__The problem__
For the listing below, print exactly the lines from the line with "let slot := (((m.idAt" to the line with "its address. -/", both included, and nothing beyond them.

__Material for this exercise__
/-- The slots the encoder searches for a tile: those of REF_SEARCH that 10 R233 allows. -/
def Stream.searchMask (x : Stream) (stride t tile : Nat) : Nat :=
  let p := x.params
  if intraColumn t p.refreshN (p.cols 0 stride) (tile % max 1 (p.cols 0 stride)) then 0
  else ((List.range 8).map fun i =>
    if bit p.refSearch i && refAllowed t p.refreshN (p.refreshedTile stride t tile) false ((x.refs.getD i {}).picture) then 2 ^ i
    else 0).sum

/-! ### Fields of the operations -/

/-- The picture a tile belongs to, as far as its lists depend on it. -/
structure Setting where
  t : Nat
  tile : Nat
  stride : Nat
  qi : Nat
  roi : List RoiRect
  /-- reference features by buffer: identifier, slot, network -/
  refs : List (Nat × Nat × Nat)
  /-- decoder: the tile's unit and motion field -/
  work : TileWork
  encode : Bool

/-- Bytes that firmware writes into an ENC or DEC, of step `k`: its slot, its payload's length and its bypass field's (07 R156, R159; 12 R278). -/
def codingEdits (x : Stream) (z : Setting) (k : Nat) (total : Nat) (o : TOp) : List (Nat × List Byte) :=
  let n := (stepElems o.latents (bits o.op.own 32 16) (bits o.op.own 48 16) (bits o.op.own 16 8)).length
  let pay := if o.row.code = 0x28 then 64 + 2 * n else ((tileSegments z.work.unit).getD k []).length
  let byp := if o.row.code = 0x28 then 6 * total else (tileBypass z.work.unit).length
  (o.rangesAt.map fun e => (e.1 + 8, leBytes 4 pay)) ++
    [(o.ownAt, [byte x.slot]), (o.ownAt + 16, leBytes 4 byp), (o.ownAt + 24, leBytes 4 0)]

/-- Bytes that firmware writes into an MSEARCH (10 R228, R229, R233, R237). -/
def searchEdits (x : Stream) (z : Setting) (o : TOp) : List (Nat × List Byte) :=
  let (x0, y0, _, _) := x.params.tileBox 0 z.stride z.tile
  let fresh := x.params.refreshedTile z.stride z.t z.tile
  [(o.ownAt, leBytes 2 x0 ++ leBytes 2 y0 ++ leBytes 4 (motionWeight x.rate.lmv0 z.qi) ++
    [byte (x.searchMask z.stride z.t z.tile), 0, 0, 0] ++
    (List.range 8).flatMap fun i => leBytes 2 (x.params.limit z.stride z.t fresh (x.refs.getD i {}).picture))]

/-- Bytes that firmware writes into a WARP: the tile's place and the limit of the picture whose features it reads (10 R231, R233). -/
def warpEdits (x : Stream) (z : Setting) (m : Template) (o : TOp) : List (Nat × List Byte) :=
  let (x0, y0, _, _) := x.params.tileBox 0 z.stride z.tile
  let st := max 1 (bits o.op.own 0 8)
  let slot := (((m.idAt (o.off + 32)).bind fun id => z.refs.find? (·.1 == id)).map (·.2.1)).getD 0
  let cw := x.params.limit z.stride z.t (x.params.refreshedTile z.stride z.t z.tile) (x.refs.getD slot {}).picture
  [(o.ownAt + 2, leBytes 2 cw ++ leBytes 2 (x0 / st) ++ leBytes 2 (y0 / st))]

/-- Symbols of a list's coding operations. -/
def listSymbols (ops : List TOp) : Nat := ((ops.filter codes).map fun o => o.symbols 1 1).sum

/-- Every byte that firmware sets in a list beside its addresses, by offset. -/
def listEdits (x : Stream) (z : Setting) (l : Bound) : List (Nat × List Byte) :=
  (((l.ops.filter codes).zipIdx).flatMap fun e => codingEdits x z e.2 (listSymbols l.ops) e.1) ++
    l.ops.flatMap fun o =>
      if o.row.code = 0x30 then searchEdits x z o else if o.row.code = 0x31 then warpEdits x z l.tmpl o else []

/-- A list laid at its address. -/
def State.layList (s : State) (x : Stream) (z : Setting) (l : Bound) : State :=
  s.putRuns ((l.ref.addr, l.bytes) :: (listEdits x z l).map fun e => (l.ref.addr + e.1, e.2))

/-! ### What firmware writes for the lists to read -/

/-- Runs of bytes written where this part has memory. -/
def State.putNear (s : State) (l : List (Nat × List Byte)) : State :=
  s.putRuns (l.filter fun r => s.accessOk ⟨r.1, r.2.length⟩ && (s.partnerOf ⟨r.1, 1⟩).isNone)


/-- Integer values written into a tensor; a scaled one gets scale 1 and zero point 0 (10 R223). -/
def State.writeTensor (s : State) (d : Tensor) (f : Nat → Nat → Nat → Int) : State :=
  let code := fun (c y x : Nat) => some (convertEV d.fmt 0 true false 0 (EV.ofInt (f c y x))).code
  let s1 := s.putNear (tensorRuns s d code fun _ _ => some (d.fmt.zeroCode 0))
  if d.scaled then
    s1.putNear [(d.scale, ((List.range d.blocks).flatMap fun b => packetBytes 0x3F800000 0 0 (b % 65536)) ++ endMarker)]
  else s1

/-- Codes written into a tensor. -/
def State.writeCodes (s : State) (d : Tensor) (f : Nat → Nat → Nat → Nat) : State :=
  s.putNear (tensorRuns s d (fun c y x => some (f c y x)) fun _ _ => some (d.fmt.zeroCode 0))

/-- A tile's input planes, in the buffers named for them (10 R223, R224; 11 R249, R253). -/
def State.layInputs (s : State) (x : Stream) (z : Setting) (raw : List Byte) (l : Bound) (inputs : List Nat) : State :=
  let (x0, y0, _, _) := x.params.tileBox x.media z.stride z.tile
  let f := fun (i y v : Nat) =>
    let (oy, ox) := x.params.planeDims x.media i y0 x0
    x.params.centred x.media raw i (oy + y) (ox + v)
  (inputs.foldl (fun (b : State × Nat) id =>
    match (l.named id).head? with
    | some d => (b.1.writeTensor d fun c => f (b.2 + c), b.2 + d.c)
    | none => b) (s, 0)).1

/-- The gain map's element of a latent position of a tile: log field 32 × DQ (10 R235; 12 R276). -/
def gainCode (l : List RoiRect) (by_ bx : Nat) : Nat := unsigned 15 (32 * gainAt l by_ bx)

/-- The QI tensor and the gain map, wherever a list names them (10 R235, R236). -/
def State.layShared (s : State) (x : Stream) (z : Setting) (l : Bound) : State :=
  let (x0, y0, _, _) := x.params.tileBox x.media z.stride z.tile
  let s1 := (l.named 1).foldl (fun u d => u.writeTensor d fun _ _ _ => z.qi) s
  (l.named 2).foldl (fun u d => u.writeCodes d fun _ y v => gainCode z.roi (y0 / 16 + y) (x0 / 16 + v)) s1

/-- The mean and the scale plane of an ENC or DEC. -/
def TOp.meanScale (o : TOp) : Tensor × Tensor := if o.row.code = 0x28 then (o.op.t 1, o.op.t 2) else (o.op.t 0, o.op.t 1)

/-- The constant planes of the hyper step: mean 0, and HYPER_SCALE over each channel (08 R181). -/
def State.layHyper (s : State) (img : List Byte) (l : Bound) : State :=
  let geo := imageLoop img
  match (l.ops.filter codes).head? with
  | some o =>
    if geo.hyper = 0 then s
    else (s.writeTensor o.meanScale.1 fun _ _ _ => 0).writeCodes o.meanScale.2 fun c _ _ => geo.hyperScale.getD c 0
  | none => s

/-- Real zero over the latents of a tile's ENC operations before its lists run (08 R182; DEDUCED, log 17). -/
def State.layLatents (s : State) (l : Bound) : State :=
  ((l.ops.filter fun o => o.row.code == 0x28).map (·.op.t 0)).foldl (fun u d => u.putNear (zeroRuns u d)) s

/-- A centred sample of a reference's luma plane; the grey picture's are 0 (10 R226). -/
def RefSlot.luma (r : RefSlot) (p : StreamParams) (w y x : Nat) : Int :=
  match r.planes with
  | [] => 0
  | l :: _ => l.getD (y * w + x) 0 - 2 ^ (p.bitDepth - 1)

/-- Level `l` of a pyramid over samples (10 R228): each level averages 2 × 2 of the one below. -/
def pyramid (at_ : Nat → Nat → Int) : Nat → Nat → Nat → Int
  | 0, y, x => at_ y x
  | l + 1, y, x =>
    rneDiv (pyramid at_ l (2 * y) (2 * x) + pyramid at_ l (2 * y) (2 * x + 1) + pyramid at_ l (2 * y + 1) (2 * x) +
      pyramid at_ l (2 * y + 1) (2 * x + 1)) 4

/-- The three levels of pyramids in a tensor's channels, three for each. -/
def State.layPyramids (s : State) (d : Tensor) (at_ : Nat → Nat → Nat → Int) : State :=
  s.writeTensor d fun c y x =>
    let l := c % 3
    if y < d.h / 2 ^ l ∧ x < d.w / 2 ^ l then pyramid (at_ (c / 3)) l y x else 0

/-- The pyramids of an MSEARCH: the tile's own samples, and those of the slots searched (10 R228; log 18). -/
def State.laySearch (s : State) (x : Stream) (z : Setting) (raw : List Byte) (l : Bound) : State :=
  let (x0, y0, _, _) := x.params.tileBox 0 z.stride z.tile
  let slots := maskSlots (x.searchMask z.stride z.t z.tile)
  (l.ops.filter fun o => o.row.code == 0x30).foldl (fun u o =>
    (u.layPyramids (o.op.t 0) fun _ y v => x.params.centred 0 raw 0 (y0 + y) (x0 + v)).layPyramids (o.op.t 1) fun i y v =>
      (x.refs.getD (slots.getD i 0) {}).luma x.params (x.params.extW 0 z.stride) y v) s

/-- A code of a picture's features: of the tile that holds the position; the grey picture's are not fixed by any rule (log 24). -/
def RefSlot.feature (r : RefSlot) (x : Stream) (stride net : Nat) (d : Tensor) (c y v : Nat) : Nat :=
  let p := x.params
  let st := max 1 (p.extW x.media stride / max 1 d.w)
  let ty := y * st / max 1 p.tileSize
  let tx := v * st / max 1 p.tileSize
  match r.features.find? fun f => f.net == net && f.tile == ty * p.cols x.media stride + tx with
  | some f => f.codes.getD ((c * f.h + (y - ty * p.tileSize / st)) * f.w + (v - tx * p.tileSize / st)) 0
  | none => (Config.greyFeature x.digest net c y v).toNat % 2 ^ d.fmt.width

/-- The scale packets of a slot's features: its lowest tile's. -/
def RefSlot.packets (r : RefSlot) (net blocks : Nat) : List Byte :=
  match r.features.find? (·.net == net) with
  | some f => f.packets
  | none => ((List.range blocks).flatMap fun b => packetBytes 0x3F800000 0 0 (b % 65536)) ++ endMarker

/-- Reference features in the buffers that name them (10 R226). -/
def State.layFeatures (s : State) (x : Stream) (z : Setting) (l : Bound) : State :=
  z.refs.foldl (fun u r => (l.named r.1).foldl (fun v d =>
    let slot := x.refs.getD r.2.1 {}
    let w := v.writeCodes d (slot.feature x z.stride r.2.2 d)
    if d.scaled then w.putNear [(d.scale, slot.packets r.2.2 d.blocks)] else w) u) s

/-- The bitstream of a decoded tile where its list reads it: each DEC's segment, the bypass field, and each WARP's motion field
(12 R278, R279). -/
def State.layUnits (s : State) (z : Setting) (l : Bound) : State :=
  let segs := ((l.ops.filter codes).zipIdx).flatMap fun e =>
    (e.1.op.ranges.map fun r => (r.base, (tileSegments z.work.unit).getD e.2 [])) ++
      (match ownRange ⟨0, 0, 0⟩ e.1.op.own 64 with
       | .ok r => [(r.base, tileBypass z.work.unit)]
       | .error _ => [])
  let warps := (l.ops.filter fun o => o.row.code == 0x31).map fun o => ((o.op.r 0).base, z.work.motion)
  s.putNear (segs ++ warps)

__Output below__
  let slot := (((m.idAt (o.off + 32)).bind fun id => z.refs.find? (·.1 == id)).map (·.2.1)).getD 0
  let cw := x.params.limit z.stride z.t (x.params.refreshedTile z.stride z.t z.tile) (x.refs.getD slot {}).picture
  [(o.ownAt + 2, leBytes 2 cw ++ leBytes 2 (x0 / st) ++ leBytes 2 (y0 / st))]

/-- Symbols of a list's coding operations. -/
def listSymbols (ops : List TOp) : Nat := ((ops.filter codes).map fun o => o.symbols 1 1).sum

/-- Every byte that firmware sets in a list beside its addresses, by offset. -/
def listEdits (x : Stream) (z : Setting) (l : Bound) : List (Nat × List Byte) :=
  (((l.ops.filter codes).zipIdx).flatMap fun e => codingEdits x z e.2 (listSymbols l.ops) e.1) ++
    l.ops.flatMap fun o =>
      if o.row.code = 0x30 then searchEdits x z o else if o.row.code = 0x31 then warpEdits x z l.tmpl o else []

/-- A list laid at its address. -/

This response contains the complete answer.